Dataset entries
____________________

/-- An aperture load of a mapped, aligned scratchpad address whose way is awake returns later: the S-core goes on, a value waits for rd, and
APERTURE_LOAD_RETURN writes it. With no request waiting at that bank the value is the word there, and no byte of memory changes (R120,
R145). That the value is fixed when the load issues, at its turn at the bank, is the model's choice (log entry 19). -/
def Sys2Proof.Claims.ApertureLoadReturns : Prop :=
  (∀ (s : State) (n w a : Nat), ScAt s n w 0xE → fld w 25 21 ≠ 0 → s.sound →
    a = (s.gr n (fld w 20 16) + (BitVec.ofNat 16 (fld w 15 0)).signExtend 32).toNat →
    0x40000000 ≤ a → a < 0x80000000 → a % 4 = 0 →
    let d := (s.m.s n).ap0 + (a - 0x40000000)
    0x080000000000 ≤ d → d + 4 ≤ 0x080048000000 → d % 4 = 0 → s.m.tenOk ((d - 0x080000000000) / 0x400000) ((s.m.s n).ctx / 1024) = true →
    s.m.awake (n / 16) d 4 = true →
    Answers (.scLdw n) s fun t =>
      (∃ v, (t.m.s n).loads = (s.m.s n).loads ++ [⟨fld w 25 21, v⟩] ∧
        ((∀ r ∈ (s.m.t (mtTile ((d - 0x080000000000) / 0x400000))).reqs, bankOf r.addr ≠ bankOf d) →
          v = BitVec.ofNat 32 (s.m.rdn d 4) ∧ t.m.mem = s.m.mem)) ∧
      (t.m.s n).pc = (s.m.s n).pc + 4 ∧ (t.m.s n).g = (s.m.s n).g) ∧
  (∀ (s : State) (n rd : Nat) (l : PendLd), (s.m.s n).loads.find? (fun l => l.rd == rd) = some l → rd ≠ 0 →
    exec (.apertureLoadReturn n rd) s = .next (s.putSc n { s.m.s n with
      g := tset (s.m.s n).g rd l.val, loads := (s.m.s n).loads.filter (fun l => l.rd != rd) }))

/-- An aperture store to HBM whose way is free changes exactly the bytes at SC_AP1 + (address - 0x8000_0000), and every other byte of
device memory reads as before; one whose way sleeps, or is taken by an earlier store of the S-core to that target, waits with its bytes
and changes none (R21, R119, R120, R210, R211). That a store to HBM acts when it is issued is the model's choice (log entry 18). -/
def Sys2Proof.Claims.ApertureStoreWritesItsBytes : Prop :=
  ∀ (s : State) (n w op size a : Nat), ScAt s n w op → (op, size) ∈ [(0x10, 1), (0x11, 2), (0x12, 4)] →
    a = (s.gr n (fld w 20 16) + (BitVec.ofNat 16 (fld w 15 0)).signExtend 32).toNat →
    0x80000000 ≤ a → a < 0xC0000000 → a % size = 0 →
    let d := (s.m.s n).ap1 + (a - 0x80000000)
    d + size ≤ 0x012000000000 → Mem.wfD 0 s.m.mem = true → s.m.mon.inject = none → (∀ u ∈ s.m.upd, u.core ≠ scTile n) →
    let runs (P : State → Prop) : Prop :=
      (op = 0x10 → Answers (.scStb n) s P) ∧ (op = 0x11 → Answers (.scSth n) s P) ∧ (op = 0x12 → Answers (.scStw n) s P)
    (s.m.mustWait (scTile n) d size = false → runs fun t =>
      (∀ b, t.byte b = if d ≤ b ∧ b < d + size then
          BitVec.ofNat 8 ((s.gr n (fld w 25 21)).toNat / 256 ^ (b - d)) else s.byte b) ∧
      (t.m.s n).pc = (s.m.s n).pc + 4 ∧ (t.m.s n).g = (s.m.s n).g) ∧
    (s.m.mustWait (scTile n) d size = true → runs fun t =>
      t.m.mem = s.m.mem ∧ (t.m.s n).pc = (s.m.s n).pc + 4 ∧ (t.m.s n).g = (s.m.s n).g ∧ ∃ r : LineReq, t.m.far = s.m.far ++ [r] ∧
        r.addr = d ∧ r.core = scTile n ∧ r.bytes = natLE size (s.gr n (fld w 25 21)).toNat ∧ r.upd = none)

/-- The semaphore instructions (R131, R132): a wait is granted at once when nothing older waits on the semaphore and the count is
there; a sum outside 0 to 65,535 is clamped and sets its sticky flag; nothing else differs. -/
def Sys2Proof.Claims.SemaphoreInstructions : Prop :=
  ∀ (s : State) (n w op sem k v : Nat), ScAt s n w op → sem = (s.gr n (fld w 20 16)).toNat % 32 →
    k = (s.gr n (fld w 15 11)).toNat → v = tget 0 (s.m.t (scTile n)).sem sem →
    let c := s.m.s n
    let q := s.m.t (scTile n)
    let with_ (q' : Tile) (c' : SCore) : State :=
      { s with m := { s.m with tile := tset s.m.tile (scTile n) q', sc := tset s.m.sc n c' } }
    let rd (x : Word) : SCore := { c with g := if fld w 25 21 = 0 then c.g else tset c.g (fld w 25 21) x, pc := c.pc + 4 }
    let free : Prop := ∀ x ∈ q.waits, x.sem ≠ sem
    (op = 0x23 → exec (.scSemrd n) s = .next (s.scWrote n (fld w 25 21) (BitVec.ofNat 32 v))) ∧
    (op = 0x22 → ∀ z : Int, z = v + (s.gr n (fld w 15 11)).toInt →
      exec (.scSemadd n) s = .next (with_ { q with
        sem := tset q.sem sem (if z < 0 then 0 else if 65535 < z then 65535 else z.toNat),
        satHi := if 65535 < z then q.satHi ||| 2 ^ sem else q.satHi,
        satLo := if z < 0 then q.satLo ||| 2 ^ sem else q.satLo } { c with pc := c.pc + 4 })) ∧
    (op = 0x21 → 1 ≤ k → k ≤ 65535 →
      (free → k ≤ v → exec (.scSemtry n) s = .next (with_ { q with sem := tset q.sem sem (v - k) } (rd 1))) ∧
      (¬ (free ∧ k ≤ v) → exec (.scSemtry n) s = .next (s.scWrote n (fld w 25 21) 0))) ∧
    (op = 0x20 → 1 ≤ k → k ≤ 65535 →
      (free → k ≤ v → exec (.scSemwait n) s = .next (with_ { q with sem := tset q.sem sem (v - k) } { c with pc := c.pc + 4 })) ∧
      (¬ (free ∧ k ≤ v) → exec (.scSemwait n) s =
        .next (with_ { q with waits := q.waits ++ [⟨0, sem, k⟩] } { c with block := .sem sem k }))) ∧
    (op = 0x20 → k = 0 → Answers (.scSemwait n) s fun t => (t.m.s n).pc = c.pc + 4 ∧ t.m.t (scTile n) = q)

____________________

Description of the task
Each entry above, in full, should be output exactly as it reads.

Reply to the task
/-- An aperture load of a mapped, aligned scratchpad address whose way is awake returns later: the S-core goes on, a value waits for rd, and
APERTURE_LOAD_RETURN writes it. With no request waiting at that bank the value is the word there, and no byte of memory changes (R120,
R145). That the value is fixed when the load issues, at its turn at the bank, is the model's choice (log entry 19). -/
def Sys2Proof.Claims.ApertureLoadReturns : Prop :=
  (∀ (s : State) (n w a : Nat), ScAt s n w 0xE → fld w 25 21 ≠ 0 → s.sound →
    a = (s.gr n (fld w 20 16) + (BitVec.ofNat 16 (fld w 15 0)).signExtend 32).toNat →
    0x40000000 ≤ a → a < 0x80000000 → a % 4 = 0 →
    let d := (s.m.s n).ap0 + (a - 0x40000000)
    0x080000000000 ≤ d → d + 4 ≤ 0x080048000000 → d % 4 = 0 → s.m.tenOk ((d - 0x080000000000) / 0x400000) ((s.m.s n).ctx / 1024) = true →
    s.m.awake (n / 16) d 4 = true →
    Answers (.scLdw n) s fun t =>
      (∃ v, (t.m.s n).loads = (s.m.s n).loads ++ [⟨fld w 25 21, v⟩] ∧
        ((∀ r ∈ (s.m.t (mtTile ((d - 0x080000000000) / 0x400000))).reqs, bankOf r.addr ≠ bankOf d) →
          v = BitVec.ofNat 32 (s.m.rdn d 4) ∧ t.m.mem = s.m.mem)) ∧
      (t.m.s n).pc = (s.m.s n).pc + 4 ∧ (t.m.s n).g = (s.m.s n).g) ∧
  (∀ (s : State) (n rd : Nat) (l : PendLd), (s.m.s n).loads.find? (fun l => l.rd == rd) = some l → rd ≠ 0 →
    exec (.apertureLoadReturn n rd) s = .next (s.putSc n { s.m.s n with
      g := tset (s.m.s n).g rd l.val, loads := (s.m.s n).loads.filter (fun l => l.rd != rd) }))

/-- An aperture store to HBM whose way is free changes exactly the bytes at SC_AP1 + (address - 0x8000_0000), and every other byte of
device memory reads as before; one whose way sleeps, or is taken by an earlier store of the S-core to that target, waits with its bytes
and changes none (R21, R119, R120, R210, R211). That a store to HBM acts when it is issued is the model's choice (log entry 18). -/
def Sys2Proof.Claims.ApertureStoreWritesItsBytes : Prop :=
  ∀ (s : State) (n w op size a : Nat), ScAt s n w op → (op, size) ∈ [(0x10, 1), (0x11, 2), (0x12, 4)] →
    a = (s.gr n (fld w 20 16) + (BitVec.ofNat 16 (fld w 15 0)).signExtend 32).toNat →
    0x80000000 ≤ a → a < 0xC0000000 → a % size = 0 →
    let d := (s.m.s n).ap1 + (a - 0x80000000)
    d + size ≤ 0x012000000000 → Mem.wfD 0 s.m.mem = true → s.m.mon.inject = none → (∀ u ∈ s.m.upd, u.core ≠ scTile n) →
    let runs (P : State → Prop) : Prop :=
      (op = 0x10 → Answers (.scStb n) s P) ∧ (op = 0x11 → Answers (.scSth n) s P) ∧ (op = 0x12 → Answers (.scStw n) s P)
    (s.m.mustWait (scTile n) d size = false → runs fun t =>
      (∀ b, t.byte b = if d ≤ b ∧ b < d + size then
          BitVec.ofNat 8 ((s.gr n (fld w 25 21)).toNat / 256 ^ (b - d)) else s.byte b) ∧
      (t.m.s n).pc = (s.m.s n).pc + 4 ∧ (t.m.s n).g = (s.m.s n).g) ∧
    (s.m.mustWait (scTile n) d size = true → runs fun t =>
      t.m.mem = s.m.mem ∧ (t.m.s n).pc = (s.m.s n).pc + 4 ∧ (t.m.s n).g = (s.m.s n).g ∧ ∃ r : LineReq, t.m.far = s.m.far ++ [r] ∧
        r.addr = d ∧ r.core = scTile n ∧ r.bytes = natLE size (s.gr n (fld w 25 21)).toNat ∧ r.upd = none)

/-- The semaphore instructions (R131, R132): a wait is granted at once when nothing older waits on the semaphore and the count is
there; a sum outside 0 to 65,535 is clamped and sets its sticky flag; nothing else differs. -/
def Sys2Proof.Claims.SemaphoreInstructions : Prop :=
  ∀ (s : State) (n w op sem k v : Nat), ScAt s n w op → sem = (s.gr n (fld w 20 16)).toNat % 32 →
    k = (s.gr n (fld w 15 11)).toNat → v = tget 0 (s.m.t (scTile n)).sem sem →
    let c := s.m.s n
    let q := s.m.t (scTile n)
    let with_ (q' : Tile) (c' : SCore) : State :=
      { s with m := { s.m with tile := tset s.m.tile (scTile n) q', sc := tset s.m.sc n c' } }
    let rd (x : Word) : SCore := { c with g := if fld w 25 21 = 0 then c.g else tset c.g (fld w 25 21) x, pc := c.pc + 4 }
    let free : Prop := ∀ x ∈ q.waits, x.sem ≠ sem
    (op = 0x23 → exec (.scSemrd n) s = .next (s.scWrote n (fld w 25 21) (BitVec.ofNat 32 v))) ∧
    (op = 0x22 → ∀ z : Int, z = v + (s.gr n (fld w 15 11)).toInt →
      exec (.scSemadd n) s = .next (with_ { q with
        sem := tset q.sem sem (if z < 0 then 0 else if 65535 < z then 65535 else z.toNat),
        satHi := if 65535 < z then q.satHi ||| 2 ^ sem else q.satHi,
        satLo := if z < 0 then q.satLo ||| 2 ^ sem else q.satLo } { c with pc := c.pc + 4 })) ∧
    (op = 0x21 → 1 ≤ k → k ≤ 65535 →
      (free → k ≤ v → exec (.scSemtry n) s = .next (with_ { q with sem := tset q.sem sem (v - k) } (rd 1))) ∧
      (¬ (free ∧ k ≤ v) → exec (.scSemtry n) s = .next (s.scWrote n (fld w 25 21) 0))) ∧
    (op = 0x20 → 1 ≤ k → k ≤ 65535 →
      (free → k ≤ v → exec (.scSemwait n) s = .next (with_ { q with sem := tset q.sem sem (v - k) } { c with pc := c.pc + 4 })) ∧
      (¬ (free ∧ k ≤ v) → exec (.scSemwait n) s =
        .next (with_ { q with waits := q.waits ++ [⟨0, sem, k⟩] } { c with block := .sem sem k }))) ∧
    (op = 0x20 → k = 0 → Answers (.scSemwait n) s fun t => (t.m.s n).pc = c.pc + 4 ∧ t.m.t (scTile n) = q)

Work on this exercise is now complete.